Se fueron a la Notre Dame para indagar todo lo posible para desvelar los
secretos de Monsieur Prentie, pero no lograron avanzar mucho el primer día, ni
el siguiente tampoco. Era por los requerimientos administrativos que tenían que
ir librando. Sólo el tercer día recibieron algunos documentos y les permitieron
acceder a la biblioteca. Trabajaron a marchas forzadas durante tres días más y,
al final, sí encontraron información comprometedora. Aparte de desvelar los
secretos del arzobispo, habían encontrado una lista de sospechosos. Se
emplearon a fondo y su intuición les indicó que el causante del terror dentro
de la iglesia era un hombre de veintitrés años que había sufrido humillaciones
por parte del arzobispo, hacía ya diez años, había sucedido el primero era un
adolescente y el otro un simple prelado de Honor de Su Santidad. Leblanc reunió
pruebas suficientes para llevar al cardenal a juicio, pero también había
gastado el tiempo y el victimario ya había ejecutado a cuatro clérigos más y se
aproximaba con peligrosidad a Prentie.
—Bastián, tenemos que entrometernos en el camino del asesino y proponerle que
desista de su plan para que se dirija a un juzgado y presente una acusación
formal.
—Sí, inspector, pero ¿dónde encontrarlo?
—Es sencillo, llamemos de nuevo a Clare para que nos dé los números de
teléfono, la dirección y todas las referencias del tal Alexandre Noire que
comulgó gracias a nuestro amigo el arzobispo.
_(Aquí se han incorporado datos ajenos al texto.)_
/-- Rendering (rules R226, R230, R231; the layout constants are the spec's decision D21): the step that leaves Drawing writes the
160 pixels of line `ly` by the arithmetic of rule R231 when LCDC bit 0 is set, and every other pixel keeps its byte. -/
def Obligations.RenderedLine : Prop :=
  ∀ (p : Ppu) (y x : Nat), p.lcdc.getLsbD 7 = true → p.mode = .drawing → p.cnt = 1 → p.LineInv → p.fb.wf → y < 144 → x < 160 →
    p.step.1.fb.read (y * 160 + x) =
      if y = p.ly.toNat ∧ p.lcdc.getLsbD 0 = true then pixelOf p y x else p.fb.read (y * 160 + x)

/-- The picture depends on what rule R232 lists and on nothing else (the spec's decision D32): PPUs that agree on it still agree on
it after a PPU step, the frame buffer included. -/
def Obligations.PictureIgnoresOtherRegisters : Prop :=
  ∀ (n : Nat) (p q : Ppu), SamePicture p q → SamePicture (Ppu.run n p) (Ppu.run n q)

/-! ## Devices and reset -/

/-- The opaque devices. The spec's part: reads and writes of the cartridge's ranges (rule R48; 0x0000 to 0x00FF, under the overlay,
are BootOverlay's) and of the timer's (rule R53) go to that device, and nothing else changes (ranges: the spec's decisions D3,
D29). What a device then does is left open by rules R44 and R240, and the two clauses on it
are the model's choice (logs 3 and 4, DESIGN CHOICE), not the spec's: a device of kind `keeps` reads back the bytes written
from an address up and ignores a write below; one of kind `unknown`, once it has been written to, answers its free value (the
cartridge's or the timer's, by the first two clauses) of the contents, the writes and the address. -/
def Obligations.OpaqueDevices : Prop :=
  ∀ (s : State) (a b : Word) (v : Byte),
    ((0x0100 ≤ a.toNat ∧ a.toNat ≤ 0x7FFF) ∨ (0xA000 ≤ a.toNat ∧ a.toNat ≤ 0xBFFF) →
      busRead s a = s.dev.cart.read Config.cartAnswer a ∧
      busWrite s a v = { s with dev := { s.dev with cart := s.dev.cart.write a v } }) ∧
    (0xFF04 ≤ a.toNat ∧ a.toNat ≤ 0xFF07 →
      busRead s a = s.dev.timer.read Config.timerAnswer a ∧
      busWrite s a v = { s with dev := { s.dev with timer := s.dev.timer.write a v } }) ∧
    (∀ (d : Device) (base : Nat) (ans : Memory → List (Word × Byte) → Word → Byte), d.kind = .keeps base → d.cells.wf →
      (base ≤ a.toNat → (d.write a v).read ans a = v) ∧ (a.toNat < base → d.write a v = d) ∧
      (b ≠ a → (d.write a v).read ans b = d.read ans b)) ∧
    (∀ (d : Device) (ans : Memory → List (Word × Byte) → Word → Byte), d.kind = .unknown →
      (d.write a v).read ans b = ans d.cells ((a, v) :: d.log) b)

/-- The reset state (rule R260; every value is the spec's decision D5, D6 or D26, log 1): the registers, the engine, the interrupt
state, the overlay and the PPU; a STAT read gives 0x82 and nothing is pending. -/
def Obligations.ResetState : Prop :=
  let s := State.reset
  (∀ r, s.regs.get8 r = 0) ∧ s.regs.f = 0 ∧ s.regs.sp = 0 ∧ s.regs.pc = 0 ∧ s.phase = .boot ∧ s.fault = none ∧
  s.ctx.mstep = 0 ∧ s.ctx.opcode = 0 ∧ s.ctx.cb = false ∧ s.ctx.lat8 = 0 ∧ s.ctx.lat16 = 0 ∧ s.irq.ime = false ∧ s.irq.flags = 0 ∧ s.irq.enable = 0 ∧ s.pending = 0 ∧ s.bootActive = true ∧
  s.ppu.mode = .oamScan ∧ s.ppu.cnt = 20 ∧ s.ppu.ly = 0 ∧ s.ppu.lyc = 0 ∧ s.ppu.lycEq = false ∧ s.ppu.statCfg = 0 ∧
  busRead s 0xFF41 = 0x82 ∧ s.ppu.lcdc = 0 ∧ s.ppu.scy = 0 ∧ s.ppu.scx = 0 ∧ s.ppu.wy = 0 ∧ s.ppu.wx = 0 ∧ s.ppu.bgp = 0 ∧
  s.ppu.obp0 = 0 ∧ s.ppu.obp1 = 0 ∧ (∀ k, s.ppu.vram.read k = 0) ∧ (∀ k, s.ppu.oam.read k = 0) ∧ (∀ k, s.ppu.fb.read k = 0) ∧
  s.ppu.frameComplete = false
end

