-- ==== Sys2Proof/Tests/Slice0.lean ====
section
/-!
SUPPORT. Tests. Expected results are the spec's: its examples, corner cases and 95_test_vectors.md, and the rows of
opcode_table.json; none was taken from the model. Then one witness a statement: a state and operands that meet its hypotheses.
-/

namespace Sys2Proof.Tests

open Sys2Proof.Machine

/-! ## WellFormed: each check, with a term it refuses -/

/-- Check 1 refuses an immediate of the wrong shape: LD B,B has none, LD BC,d16 has a word. -/
theorem test_wf_refuses_shape :
    (⟨.ldBB, .byte 0⟩ : Code).wellFormed = false ∧ (⟨.ldBcD16, .byte 0⟩ : Code).wellFormed = false ∧
    (⟨.ldAD8, .none⟩ : Code).wellFormed = false := by decide

/-- Check 2 refuses a bare prefix before a byte that has a handler (0x10 and 0x7F are the ends of rule R77's lists). -/
theorem test_wf_refuses_prefix :
    (⟨.prefixCb, .byte 0x10⟩ : Code).wellFormed = false ∧ (⟨.prefixCb, .byte 0x7F⟩ : Code).wellFormed = false := by decide

theorem test_wf_accepts :
    (⟨.ldBB, .none⟩ : Code).wellFormed = true ∧ (⟨.ldBcD16, .word 0x1234⟩ : Code).wellFormed = true ∧
    (⟨.prefixCb, .byte 0x18⟩ : Code).wellFormed = true := by decide

/-! ## Decoding: every row of the opcode table, by its word -/

/-- Does every word of the list, `n` bits wide, decode to its instruction? -/
def decodes (n : Nat) (rows : List (Nat × Instr)) : Bool := rows.all fun r => decodeTableWord n r.1 == some r.2

theorem test_decode_0x : decodes 8 [
    (0b00000001, .ldBcD16), (0b00000010, .ldMBcA), (0b00000011, .incBc), (0b00000100, .incB), (0b00000101, .decB),
    (0b00000110, .ldBD8), (0b00001000, .ldMA16Sp), (0b00001010, .ldAMBc), (0b00001011, .decBc), (0b00001100, .incC),
    (0b00001101, .decC), (0b00001110, .ldCD8)] = true := by decide

theorem test_decode_1x : decodes 8 [
    (0b00010001, .ldDeD16), (0b00010010, .ldMDeA), (0b00010011, .incDe), (0b00010100, .incD), (0b00010101, .decD),
    (0b00010110, .ldDD8), (0b00011000, .jr), (0b00011010, .ldAMDe), (0b00011011, .decDe), (0b00011100, .incE),
    (0b00011101, .decE), (0b00011110, .ldED8)] = true := by decide

theorem test_decode_2x : decodes 8 [
    (0b00100000, .jrNz), (0b00100001, .ldHlD16), (0b00100010, .ldMHlIncA), (0b00100011, .incHl), (0b00100100, .incH),
    (0b00100101, .decH), (0b00100110, .ldHD8), (0b00101000, .jrZ), (0b00101010, .ldAMHlInc), (0b00101011, .decHl),
    (0b00101100, .incL), (0b00101101, .decL), (0b00101110, .ldLD8)] = true := by decide

theorem test_decode_3x : decodes 8 [
    (0b00110000, .jrNc), (0b00110001, .ldSpD16), (0b00110010, .ldMHlDecA), (0b00110011, .incSp), (0b00110100, .incMHl),
    (0b00110101, .decMHl), (0b00110110, .ldMHlD8), (0b00111000, .jrC), (0b00111010, .ldAMHlDec), (0b00111011, .decSp),
    (0b00111100, .incA), (0b00111101, .decA), (0b00111110, .ldAD8)] = true := by decide

theorem test_decode_4x : decodes 8 [
    (0b01000000, .ldBB), (0b01000001, .ldBC), (0b01000010, .ldBD), (0b01000011, .ldBE), (0b01000100, .ldBH),
    (0b01000101, .ldBL), (0b01000110, .ldBMHl), (0b01000111, .ldBA), (0b01001000, .ldCB), (0b01001001, .ldCC),
    (0b01001010, .ldCD), (0b01001011, .ldCE), (0b01001100, .ldCH), (0b01001101, .ldCL), (0b01001110, .ldCMHl),
    (0b01001111, .ldCA)] = true := by decide

theorem test_decode_5x : decodes 8 [
    (0b01010000, .ldDB), (0b01010001, .ldDC), (0b01010010, .ldDD), (0b01010011, .ldDE), (0b01010100, .ldDH),
    (0b01010101, .ldDL), (0b01010110, .ldDMHl), (0b01010111, .ldDA), (0b01011000, .ldEB), (0b01011001, .ldEC),
    (0b01011010, .ldED), (0b01011011, .ldEE), (0b01011100, .ldEH), (0b01011101, .ldEL), (0b01011110, .ldEMHl),
    (0b01011111, .ldEA)] = true := by decide

theorem test_decode_6x : decodes 8 [
    (0b01100000, .ldHB), (0b01100001, .ldHC), (0b01100010, .ldHD), (0b01100011, .ldHE), (0b01100100, .ldHH),
    (0b01100101, .ldHL), (0b01100110, .ldHMHl), (0b01100111, .ldHA), (0b01101000, .ldLB), (0b01101001, .ldLC),
    (0b01101010, .ldLD), (0b01101011, .ldLE), (0b01101100, .ldLH), (0b01101101, .ldLL), (0b01101110, .ldLMHl),
    (0b01101111, .ldLA)] = true := by decide
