theorem and_compl_and_and (x m y : Bitmap) : x &&& ~~~m &&& y &&& m = 0 := by
  calc x &&& ~~~m &&& y &&& m
    _ = x &&& y &&& (m &&& ~~~m) := by ac_rfl
    _ = 0 := by simp

/-! ## The laws (43_fault_register.md section 4) -/

/-- A fault that polls of channel `n` cannot clear: sticky, asserted, and shown. -/
def StickyShown (m : Bitmap) (n : Nat) (f : FaultReg) : Prop :=
  subset m f.sticky ∧ subset m (f.current n) ∧ subset m (f.latched n)

theorem StickyShown.of_set {m : Bitmap} {n : Nat} {f : FaultReg} (hn : n < f.chan.length) :
    StickyShown m n ((f.addSticky m).assert m) := by
  refine ⟨subset_or_right _ _, ?_, ?_⟩
  · rw [current_assert (f.addSticky m) m n hn]
    exact subset_or_right _ _
  · rw [latched_assert (f.addSticky m) m n hn]
    exact subset_or_right _ _

theorem StickyShown.collapse {m : Bitmap} {n : Nat} {f : FaultReg} (h : StickyShown m n f) :
    StickyShown m n (f.collapse n) := by
  obtain ⟨hsticky, hcurrent, -⟩ := h
  have hboth := subset_and hcurrent hsticky
  refine ⟨hsticky, ?_, ?_⟩
  · rwa [current_collapse, if_pos rfl]
  · rwa [latched_collapse, if_pos rfl]

/-- Settles O56: the poll shows `latched` as the set left it. -/
theorem setThenPollShowsTheBit : Obligations.SetThenPollShowsTheBit := by
  intro s code n ⟨hp, hok, hlen⟩ h1 h64 hn
  have hrun := FrRun.cons (.set s.fr (not_badCode h1 h64)) (.cons (.poll _ hn) (.nil _))
  rw [latched_assert _ _ _ (hlen ▸ hn)] at hrun
  exact ⟨_, hrun.inTurn_eq hp hok, rfl⟩

/-- Settles O57: the set puts the code's bit in `latched`, where no reset clears it, and what the first poll leaves of
`current` has sticky bits only. -/
theorem nonStickyFaultIsShownOnce : Obligations.NonStickyFaultIsShownOnce := by
  intro s code n ⟨hp, hok, hlen⟩ h1 h64 hn hsticky
  have hgood := not_badCode h1 h64
  have hset := FrStep.set (nchan := s.cfg.nchan) s.fr hgood
  have hshown : subset (codeBit code.toNat) ((s.fr.assert (codeBit code.toNat)).latched n.toNat) := by
    rw [latched_assert _ _ _ (hlen ▸ hn)]
    exact subset_or_right _ _
  have hgone (x : Bitmap) : x &&& s.fr.sticky &&& codeBit code.toNat = 0 := by
    rw [BitVec.and_assoc, hsticky]
    exact BitVec.and_zero
  constructor
  · exact ⟨_, _, _, (FrRun.cons hset (frRun_two_polls _ hn)).inTurn_eq hp hok, rfl, hshown, hgone _⟩
  · have hrun := FrRun.cons hset (.cons (.reset _ hgood) (frRun_two_polls _ hn))
    rw [latched_retract] at hrun
    exact ⟨_, _, _, hrun.inTurn_eq hp hok, rfl, hshown, hgone _⟩

/-- Settles O58: polls keep the fault sticky and shown (`StickyShown.collapse`); the reset leaves it in `latched` and not
in `current`, which is what the two polls after it show. -/
theorem stickyFaultStaysUntilReset : Obligations.StickyFaultStaysUntilReset := by
  intro s code n k ⟨hp, hok, hlen⟩ h1 h64 hn
  have hgood := not_badCode h1 h64
  have hset := FrRun.cons (nchan := s.cfg.nchan) (.sticky s.fr hgood) (.cons (.set _ hgood) (.nil _))
  obtain ⟨g, shown, hpolls, ⟨-, -, hlatched⟩, hk, hshown⟩ := exists_frRun_polls (ns := List.replicate k n)
    (P := StickyShown (codeBit code.toNat) n.toNat) (fun x hx => List.eq_of_mem_replicate hx ▸ hn)
    (fun x hx _ hf => List.eq_of_mem_replicate hx ▸ hf.collapse) (.of_set (hlen ▸ hn))
  rw [List.map_replicate] at hpolls
  rw [List.length_replicate] at hk
  have hrun := (hset.append hpolls).append (.cons (.reset _ hgood) (frRun_two_polls _ hn))
  rw [latched_retract, current_retract] at hrun
  refine ⟨_, shown, g.latched n.toNat, g.current n.toNat &&& ~~~codeBit code.toNat &&& g.sticky,
    hrun.inTurn_eq hp hok, ?answers, hk, fun m hm => ?polls, hlatched, and_compl_and_and _ _ _⟩
  case answers => simp [afterFrs]
  case polls =>
    obtain ⟨x, hx, _, ⟨-, -, hm⟩, rfl⟩ := hshown m hm
    rwa [List.eq_of_mem_replicate hx]

/-- Settles O59: a poll of another channel leaves `latched` of channel `n`. -/
theorem everyChannelReportsEveryFault : Obligations.EveryChannelReportsEveryFault := by
  intro s code n others ⟨hp, hok, hlen⟩ h1 h64 hn hothers
  have hset := FrStep.set (nchan := s.cfg.nchan) s.fr (not_badCode h1 h64)
  have hshown := subset_or_right (s.fr.latched n.toNat) (codeBit code.toNat)
  rw [← latched_assert _ _ _ (hlen ▸ hn)] at hshown
  have hkeep : ∀ m ∈ others, ∀ f : FaultReg, subset (codeBit code.toNat) (f.latched n.toNat) →
      subset (codeBit code.toNat) ((f.collapse m.toNat).latched n.toNat) := by
    intro m hm f hf
    have hne : n.toNat ≠ m.toNat := fun e => (hothers m hm).1 (BitVec.eq_of_toNat_eq e.symm)
    rwa [latched_collapse, if_neg hne]
  obtain ⟨g, shown, hpolls, hg, -⟩ := exists_frRun_polls (fun m hm => (hothers m hm).2) hkeep hshown
  have hrun := FrRun.cons hset hpolls
  exact ⟨_, _, _, hrun.inTurn_eq hp hok, exec_frPoll hp hn (hrun.ok_eq.trans hok), rfl, hg⟩

end Sys2Proof.Machine
end

section
/-! The proof about error reporting (60_exceptions.md): the Fault Register is written by commands on `FR` only. -/

namespace Sys2Proof.Machine

/-- Settles O20: of the effects of a step (`step_effects`) only the command on `FR` writes the register; an answer with any
status, wire bytes and a reassembler's result with its message leave it. -/
theorem onlyFrCommandsWriteTheFaultRegister : Obligations.OnlyFrCommandsWriteTheFaultRegister := by
  intro s u h hport
  obtain ⟨-, rfl⟩ | ⟨t, rest, hin, -, hu⟩ := step_effects h
  · rfl
  obtain ⟨r, -, rfl⟩ | ⟨bytes, n, -, rfl⟩ | ⟨k, r, i, out, -, -, -, -, rfl⟩ | ⟨i, f, st, m, hfr, -⟩ := hu
  · rw [State.respond_fr, State.present_fr]
  · rw [State.respond_fr, State.emitWire_fr, State.present_fr]
  · rw [finished_fr, State.present_fr]
  · exact absurd hfr (hport t rest hin)

end Sys2Proof.Machine
end

section
/-! The proofs about reset and hazards (70_reset_and_hazards.md): every transaction completes with one response, and which
commands a fault outlives. -/

namespace Sys2Proof.Machine

/-! ## Completion (70_reset_and_hazards.md R217) -/

/-- Settles O11: a legal transaction has an effect (`exists_effect`), whose one answer is on the transaction's port. -/
theorem everyTransactionCompletesWithOneResponse : Obligations.EveryTransactionCompletesWithOneResponse := by
  intro s t rest hinv hin ht
  have ⟨hlegal, _⟩ := hinv
  obtain ⟨e, hon, hexec, -⟩ := exists_effect (rest := rest) (rest' := rest) hinv ht (.refl _)
  refine ⟨_, e.answer.response, (step_of_input hlegal hin).trans hexec, rfl, rfl, ?_⟩
  rw [← hon.answer]
  rfl

/-! ## What clears a fault (70_reset_and_hazards.md R201, 10_state.md R22 to R25) -/

section Persistence
variable {s u : State} {i : Instr} {f : FaultReg}

theorem subset_refl (x : Bitmap) : subset x x := Channel.sound_same x

theorem subset_or_left (x m : Bitmap) : subset x (x ||| m) := by
  rw [BitVec.or_comm]
  exact subset_or_right m x

/-- An assertion clears nothing; a channel past the last reads 0 before and after. -/
theorem subset_current_assert (f : FaultReg) (m : Bitmap) (c : Nat) :
    subset (f.current c) ((f.assert m).current c) := by
  simp only [FaultReg.current, FaultReg.assert_chan, List.getElem?_map]
  cases f.chan[c]? with
  | none => exact subset_refl 0
  | some ch => exact subset_or_left ch.current m

theorem subset_latched_assert (f : FaultReg) (m : Bitmap) (c : Nat) :
    subset (f.latched c) ((f.assert m).latched c) := by
  simp only [FaultReg.latched, FaultReg.assert_chan, List.getElem?_map]
  cases f.chan[c]? with
  | none => exact subset_refl 0
  | some ch => exact subset_or_left ch.latched m

theorem FrEffect.subset_current (he : FrEffect s i f) (hreset : ∀ c, i ≠ .frReset c) (hpoll : ∀ n, i ≠ .frPoll n)
    (hinit : i ≠ .frInit) (c : Nat) : subset (s.fr.current c) (f.current c) := by
  cases he with
  | clear | fail => exact absurd rfl hinit
  | reset code | resetInvalid code => exact absurd rfl (hreset code)
  | poll n => exact absurd rfl (hpoll n)
  | set | setInvalid | stickyInvalid => exact subset_current_assert _ _ c
  | sticky => exact subset_refl _
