/-! ## The trap pair -/

/-- Every command but PRE_INSN and RAISE leaves the trap pair. -/
theorem exec_keeps_trapPair (i : Instr) (s t : State) (h : exec i s = .next t)
    (hp : ∀ ext pc ds, i ≠ .preInsn ext pc ds) (hr : ∀ exc badva pc ds, i ≠ .raise exc badva pc ds) :
    t.trapPending = s.trapPending ∧ t.trapTarget = s.trapTarget := by
  induction i using Instr.byFamily with
  | read r => obtain rfl := next_inj ((exec_readInstr r s).symm.trans h); exact ⟨rfl, rfl⟩
  | write r v => obtain rfl := next_inj ((exec_writeInstr r v s).symm.trans h); exact ⟨rfl, rfl⟩
  | preInsn ext pc ds => exact absurd rfl (hp ext pc ds)
  | raise exc badva pc ds => exact absurd rfl (hr exc badva pc ds)
  | eret => obtain rfl := next_inj ((exec_eret s).symm.trans h); exact ⟨rfl, rfl⟩
  | priv => obtain rfl := next_inj ((exec_priv s).symm.trans h); exact ⟨rfl, rfl⟩
  | trapQuery => obtain rfl := next_inj ((exec_trapQuery s).symm.trans h); exact ⟨rfl, rfl⟩
  | invalidate va asid => exact (exec_unitB_keeps_unitA _ s t h rfl).2
  | resolve desc va => exact (exec_unitB_keeps_unitA _ s t h rfl).2

/-- Everything a command can do to `trap_target`: keep it, or aim at the base and offset of a trap. -/
theorem exec_trapTarget (i : Instr) (s t : State) (h : exec i s = .next t) : t.trapTarget = s.trapTarget ∨
    ∃ (b : Cp0) (exc : BitVec 5), b.ebase = s.cp0.ebase ∧
      t.trapTarget = trapBase b + if statusEXL b.status then offGeneral else trapOffset b exc := by
  cases i with
  | preInsn ext pc ds =>
    obtain rfl := next_inj ((exec_preInsn ext pc ds s).symm.trans h)
    split
    · exact .inr ⟨tick s.cfg ext s.cp0, excInt, rfl, rfl⟩
    · exact .inl rfl
  | raise exc badva pc ds =>
    obtain rfl := next_inj ((exec_raise exc badva pc ds s).symm.trans h)
    exact .inr ⟨s.cp0, exc, rfl, rfl⟩
  | _ => exact .inl (exec_keeps_trapPair _ s t h nofun nofun).2

/-- An offset inside the low 12 bits and a legal `EBase` add without a carry. -/
theorem add_offset_and_fixed (e off : Word) (he : e &&& 0xC0000FFF#32 = 0x80000000#32)
    (hoff : off &&& 0x00000FFF#32 = off) : (e + off) &&& 0xC0000FFF#32 = 0x80000000#32 ||| off := by
  have hfixed : off &&& 0xC0000FFF#32 = off := by
    rw [← hoff, BitVec.and_assoc]
    rfl
  have hdisjoint : e &&& off = 0 := by
    calc e &&& off = (e &&& 0xC0000FFF#32) &&& off := by rw [BitVec.and_assoc, BitVec.and_comm 0xC0000FFF#32, hfixed]
      _ = 0x80000000#32 &&& (off &&& 0x00000FFF#32) := by rw [he, hoff]
      _ = 0 := by rw [BitVec.and_comm off, ← BitVec.and_assoc]; simp
  rw [BitVec.add_eq_or_of_and_eq_zero e off hdisjoint, BitVec.and_or_distrib_right, he, hfixed]

/-- The offset of a trap, on top of the boot vector or of `EBase` (20_memory.md R66). -/
theorem trapOffset_cases (b : Cp0) (exc : BitVec 5) : trapOffset b exc = offRefill ∨ trapOffset b exc = offGeneral ∨
    statusBEV b.status = false ∧ trapOffset b exc = offInt := by
  unfold trapOffset
  split
  · exact .inl rfl
  · split
    · rename_i hint
      simp only [Bool.and_eq_true, Bool.not_eq_true'] at hint
      obtain ⟨-, hbev⟩ := hint
      exact .inr (.inr ⟨hbev, rfl⟩)
    · exact .inr (.inl rfl)

/-- Every trap of a bank with a legal `EBase` has a legal target. -/
theorem trapTargetLegal_of_ebase (b : Cp0) (exc : BitVec 5) (he : b.ebase &&& 0xC0000FFF#32 = 0x80000000#32) :
    trapTargetLegal (trapBase b + if statusEXL b.status then offGeneral else trapOffset b exc) := by
  have hoff : ∀ off, (off = offRefill ∨ off = offGeneral ∨ statusBEV b.status = false ∧ off = offInt) →
      trapTargetLegal (trapBase b + off) := by
    intro off h
    unfold trapBase trapTargetLegal
    cases hbev : statusBEV b.status with
    | true =>
      rcases h with rfl | rfl | ⟨hclear, -⟩
      · exact .inr (.inl rfl)
      · exact .inr (.inr (.inl rfl))
      · rw [hbev] at hclear; cases hclear
    | false =>
      rcases h with rfl | rfl | ⟨-, rfl⟩
      · exact .inr (.inr (.inr (.inl (add_offset_and_fixed _ offRefill he rfl))))
      · exact .inr (.inr (.inr (.inr (.inl (add_offset_and_fixed _ offGeneral he rfl)))))
      · exact .inr (.inr (.inr (.inr (.inr (add_offset_and_fixed _ offInt he rfl)))))
  split
  · exact hoff _ (.inr (.inl rfl))
  · exact hoff _ (trapOffset_cases b exc)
Esta vez tuvieron que ir a la planta baja a la pequeña oficina de Clare
para recoger los datos que requerían. Le preguntaron a la chica la razón de su
negativa de subir al departamento de homicidios y les explicó que había salido
con Brahim y se habían comprometido, por eso, para que no se pusiera nervioso,
prefería no subir por ningún motivo. Leblanc se alegró mucho, le dio toda la
documentación a Bastián y volvieron a su puesto. Llamaron a Alexandre y lo
citaron para hacerle una propuesta a la que no se pudo negar porque era tan
comprometedora la información con la que contaban que se preveía que el
arzobispo pararía junto con muchos otros clérigos en la cárcel por corrupción
de menores.
El juicio fue largo, Alexandre asistió a todas las audiencias y festejó
creando una organización no gubernamental para la defensa de los niños y
adolescentes que sufrían abusos. Clare se casó con Brahim. Bastián vio llegar a
su primer hijo y Leblanc frecuentó al cardenal en la cárcel para hacerle
compañía y obtener datos que le pudieran ayudar a evitar que se destrozara la
inocente personalidad de los niños. Desaparecieron misteriosamente unos
sacerdotes, padres violentos, maestros con mala reputación, hubo ingresos
bastante considerables en la ONG de Alexandre y las donaciones no paraban. La
iglesia católica, alarmada por los cambios tan radicales de la sociedad se vio
en la necesidad de contratar los servicios de psiquiatras muy profesionales que
ayudaron a salvar la vida de muchos clérigos. En las instituciones públicas se
aplicó un examen psicométrico a los docentes y la población estudiantil
presentó una mejora considerable en su nivel académico.